At least 30 percent of food ends up in landfills each year in the United States. Thanks to these five noshes—all made from castoffs—the trash piles are a little smaller.
1
The REPUBLIC OF TEA‘s new line of Sonoma Teas is made from grape skins discarded by Northern California wineries.
2
Elizabeth Bennett, collects wayward apples from under the trees of local orchards, dries them, and turns them into her Handcrafted and Hopeful Cinnamon Apple Chips,
which are simply dusted with cinnamon.

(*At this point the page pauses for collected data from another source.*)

-- ==== Sys2Proof/Machine/Faults.lean ====
section
/-! DEFINITION. Faults of the block: the single-fault promise, latching and reporting, the ledger, Stations that fall silent
or fault, and Taps that fault (R406, R408, R483-R490, R520). -/

namespace Sys2Proof.Machine

/-! ### The promise (R483, R485) -/

/-- The time condition of R483. -/
def promiseTime (m : Mach) : Bool := hf m R.GTC_STATUS_HOLDOVER == 0 || decide (hf m R.GTC_STATUS_HOLD_MS ≤ 10000)

/-- Every present Station reports RATED. -/
def promiseRated (m : Mach) : Bool :=
  ((List.range 100).filter (fun d => stnAnswers m d)).all (fun d => sf m d R.STN_SENSE_RATED == 1)

/-- Bring HTH_STATUS into line with the conditions of R483; when PROMISE falls, PROMISE_LAPSED is raised with the register's
image (R485). -/
def promiseSync (m : Mach) : Mach :=
  let was := hf m R.HTH_STATUS_PROMISE
  let hubs := hf m R.HUB_STATUS_PEER_OK
  let fw := hf m R.HUB_STATUS_FW_IN_SERVICE
  let now := hubs == 1 && fw == 1 && promiseTime m && promiseRated m
  let m := setHf (setHf m R.HTH_STATUS_BOTH_HUBS hubs) R.HTH_STATUS_FW fw
  let m := setHf (setHf m R.HTH_STATUS_TIME_OK (b2n (promiseTime m))) R.HTH_STATUS_RATED (b2n (promiseRated m))
  let m := setHf m R.HTH_STATUS_PROMISE (b2n now)
  if was = 1 ∧ !now then
    raiseOn m (hubDie m) { code := EvCode.promiseLapsed, source := hubPath m, stamp := gtcNow m,
                           detail := w2 (hget m 0x1100).toNat }
  else m

/-! ### Latching and reporting (R484) -/

/-- What the hub keeps of a die's health. -/
def dieHealth (m : Mach) (d : Nat) : DieHealth := Store.get { } m.hth.dies d

/-- Change it. -/
def updDie (m : Mach) (d : Nat) (g : DieHealth → DieHealth) : Mach :=
  { m with hth := { m.hth with dies := Store.put { } m.hth.dies d (g (dieHealth m d)) } }

/-- A masked fault of codes 0x01, 0x03 and 0x04 counts as MASKED, any other as DETECTED. -/
def maskedCode (code : Nat) : Bool := code == 1 || code == 3 || code == 4

/-- Latch a fault in HTH_LAST, HTH_LAST_T, the counters and the die's record (R484; log entry 39). -/
def latchFault (m : Mach) (code : Nat) (source : W32) (d : Nat) : Mach :=
  let m := incHf m (if maskedCode code then R.HTH_FAULT_CNT_MASKED else R.HTH_FAULT_CNT_DETECTED)
  let m := setHf (setHf m R.HTH_LAST_CODE code) R.HTH_LAST_SOURCE source.toNat
  let m := setHf (setHf m R.HTH_LAST_T_STAMP (gtcNow m)) R.HTH_STATUS_FAULT 1
  let m := { m with hth := { m.hth with faults := m.hth.faults + 1 } }
  updDie m d (fun x => { x with faults := x.faults + 1, lastT := gtcNow m, lastCode := code })

/-- Report a fault of a unit on die d: latch it, and raise its event with the code in the detail to the observers of the die
and to the tray (R484). -/
def reportFault (m : Mach) (ev code : Nat) (source : W32) (d : Nat) : Mach :=
  raiseOn (latchFault m code source d) d
    { code := ev, source := source, stamp := gtcNow m, detail := w1 code, tray := true }

/-! ### The ledger (R406-R408, R490) -/

/-- Bits [31:0] of the time of day in PTP seconds; 0 without TOD_VALID (Table 12.6). -/
def todSeconds (m : Mach) : Nat :=
  if hf m R.GTC_STATUS_TOD_VALID = 1 then gtcNow m / 1000000000 else 0

/-- A path as the ledger holds it: Package field 0. -/
def ledgerUnit (w : W32) : W32 := w &&& 0x00FFFFFF

/-- A new ledger entry. -/
def newEntry (m : Mach) (unit : W32) (cause detail : Nat) : LedgerEntry :=
  { unit := ledgerUnit unit, cause := cause, detail := detail, seconds := todSeconds m % 2 ^ 32 }

/-- The flashes that the serving hub reaches: its own, and the other's while that instance is present (R387). -/
def reachesFlash (m : Mach) (a2 : Bool) : Bool := m.peer.onA2 == a2 || m.peer.present

/-- Change the flashes that the serving hub writes. -/
def updFlash (m : Mach) (g : Flash → Flash) : Mach :=
  { m with bup := { m.bup with
      flash0 := if reachesFlash m false then g m.bup.flash0 else m.bup.flash0,
      flash2 := if reachesFlash m true then g m.bup.flash2 else m.bup.flash2 } }

/-- Append to the ledger summary of the flashes. -/
def summaryAdd (m : Mach) (e : LedgerEntry) : Mach := updFlash m (fun f => { f with ledger := f.ledger ++ [e] })

/-- The Die Notebook of a die. -/
def note (m : Mach) (d : Nat) : Notebook := Store.get { } m.bup.notes d

/-- Change it. -/
def updNote (m : Mach) (d : Nat) (g : Notebook → Notebook) : Mach :=
  { m with bup := { m.bup with notes := Store.put { } m.bup.notes d (g (note m d)) } }

/-- Count a write to a partition of a Die Notebook: 0 user, 1 training, 2 ledger. -/
def countMram (m : Mach) (d k : Nat) : Mach := incSf m d R.STN_MRAM_WRITES 1 k

/-- Write the shadow of a unit (R30). -/
def setShadow (m : Mach) (d inst bound part epoch : Nat) : Mach :=
  setSf (setSf (setSf m d R.STN_BIND_BOUND bound inst) d R.STN_BIND_PART part inst) d R.STN_BIND_EPOCH epoch inst

/-- A unit that becomes hidden lies in the free pool, and with an internal endpoint its far end (R22, R30). -/
def freeUnit (m : Mach) (d inst : Nat) : Mach :=
  let free (m : Mach) (d inst : Nat) : Mach := if sf m d R.STN_BIND_BOUND inst = 1 then setShadow m d inst 0 0 0 else m
  let m := free m d inst
  match if inst < 144 then none else farEnd d (inst - 144) with
  | some (d', p') => free m d' (bindPort p')
  | none => m

/-- Hide a die whole: every unit of it lies in the free pool. -/
def hideDie (m : Mach) (d : Nat) : Mach :=
  (List.range 160).foldl (fun m inst => freeUnit m d inst)
    { m with bup := { m.bup with hiddenDies := setBit m.bup.hiddenDies d } }

/-- Append to a die's ledger partition; the need for entry 1,023 writes LEDGER_FULL there and hides the die (R408). -/
def ledgerAppend (m : Mach) (d : Nat) (e : LedgerEntry) : Mach :=
  let n := (note m d).ledger.length
  if n < 1023 then countMram (updNote m d (fun x => { x with ledger := x.ledger ++ [e] })) d 2
  else if n = 1023 then
    let full := newEntry m (mkPath 0 d 0 0 0 3) 9 0
    hideDie (countMram (updNote m d (fun x => { x with ledger := x.ledger ++ [full] })) d 2) d
  else m

/-! ### Stations and Taps (R487-R490, R520) -/

/-- The hub takes a Station as silent: it is taken as not having acted, and no command waits for it any longer (R520). -/
def silence (m : Mach) (d : Nat) : Mach :=
  let arms := m.run.arms.filter (fun a => nbit a.dies d)
  let m := { m with spine := { m.spine with silent := setBit m.spine.silent d },
                    cmds := m.cmds.map (fun c => { c with quiet := setBit c.quiet d }) }
  let m := arms.foldl (fun m a => armGone m a.armId d) m
  fenceAll ((arms.map (fun a => a.cmd)).dedup.foldl (fun m c => armsGone m c) m)

/-- The Station answers again. -/
def unsilence (m : Mach) (d : Nat) : Mach := { m with spine := { m.spine with silent := clrBit m.spine.silent d } }

/-- Every engine of a core is DARK from now on (R102). -/
def darkCore (m : Mach) (d p : Nat) : Mach :=
  (List.range 4).foldl (fun m e => wdtSync (setEngState m d p e 7) d p e false) m

/-- The hub declares a Station faulted: it is silent until the next start, its engines are DARK, and the summary lists it
(R487, R489, R490). -/
def declareFaulted (m : Mach) (d : Nat) : Mach :=
  if nbit m.hth.faulted d then m
  else
    let m := silence { m with hth := { m.hth with faulted := setBit m.hth.faulted d } } d
    let m := if d < 64 then (List.range 128).foldl (fun m p => darkCore m d p) m else m
    let m := incHf (summaryAdd m (newEntry m (stnPath m d) 7 0)) R.HTH_STATUS_FAULTED
    promiseSync (reportFault m EvCode.stationFault 9 (stnPath m d) d)

/-- A Tap faults: its engines go DARK, the Station stops all access to it, lists it and raises TAP_FAULT (R488, R490). -/
def faultTap (m : Mach) (d p : Nat) : Mach :=
  if coreDark m d p then m
  else
    let m := ledgerAppend (darkCore m d p) d (newEntry m (corePath m d p) 6 0)
    let m := incHf m R.HTH_STATUS_TAPS_DARK
    let m := updDie m d (fun x => { x with tapsDark := x.tapsDark + 1 })
    reportFault m EvCode.tapFault 10 (corePath m d p) d

end Sys2Proof.Machine
end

Bennett believes that humans, too, deserve another shot, so she partners with local nonprofits to hire homeless or formerly incarcerated women.
3
Dan Kurzrock was a UCLA student and an avid home brewer when he noticed an inefficiency in the process: Craft brewers need lots of grain to make small batches of beer, and leftovers often end up in the dumpster. Kurzrock co-founded REGRAINED to repurpose that spent grain into granola bars, working with breweries to create the Honey Almond IPA Bar.
4
In 2011, whiskey maker Colin Spoelman was touring a chocolate factory near his KINGS COUNTY DISTILLERY in Brooklyn when he spotted a box of cocoa husks—a fragrant but inedible byproduct of chocolate making—headed for the compost heap. Spoelman suspected that the fibrous stuff still had potential. After some tinkering, he produced a husk-infused Chocolate Whiskey.
5
Zoe Wong, a co-founder of REVIVE FOODS, grew up in Hong Kong, which imports most of its produce. When she moved to California, she was delighted by the abundance of fruit but troubled by the mounds of leftovers, so she began preserving what she could glean from neighborhood trees. Wong’s company now gets its raw materials from a market that happily donates excess produce.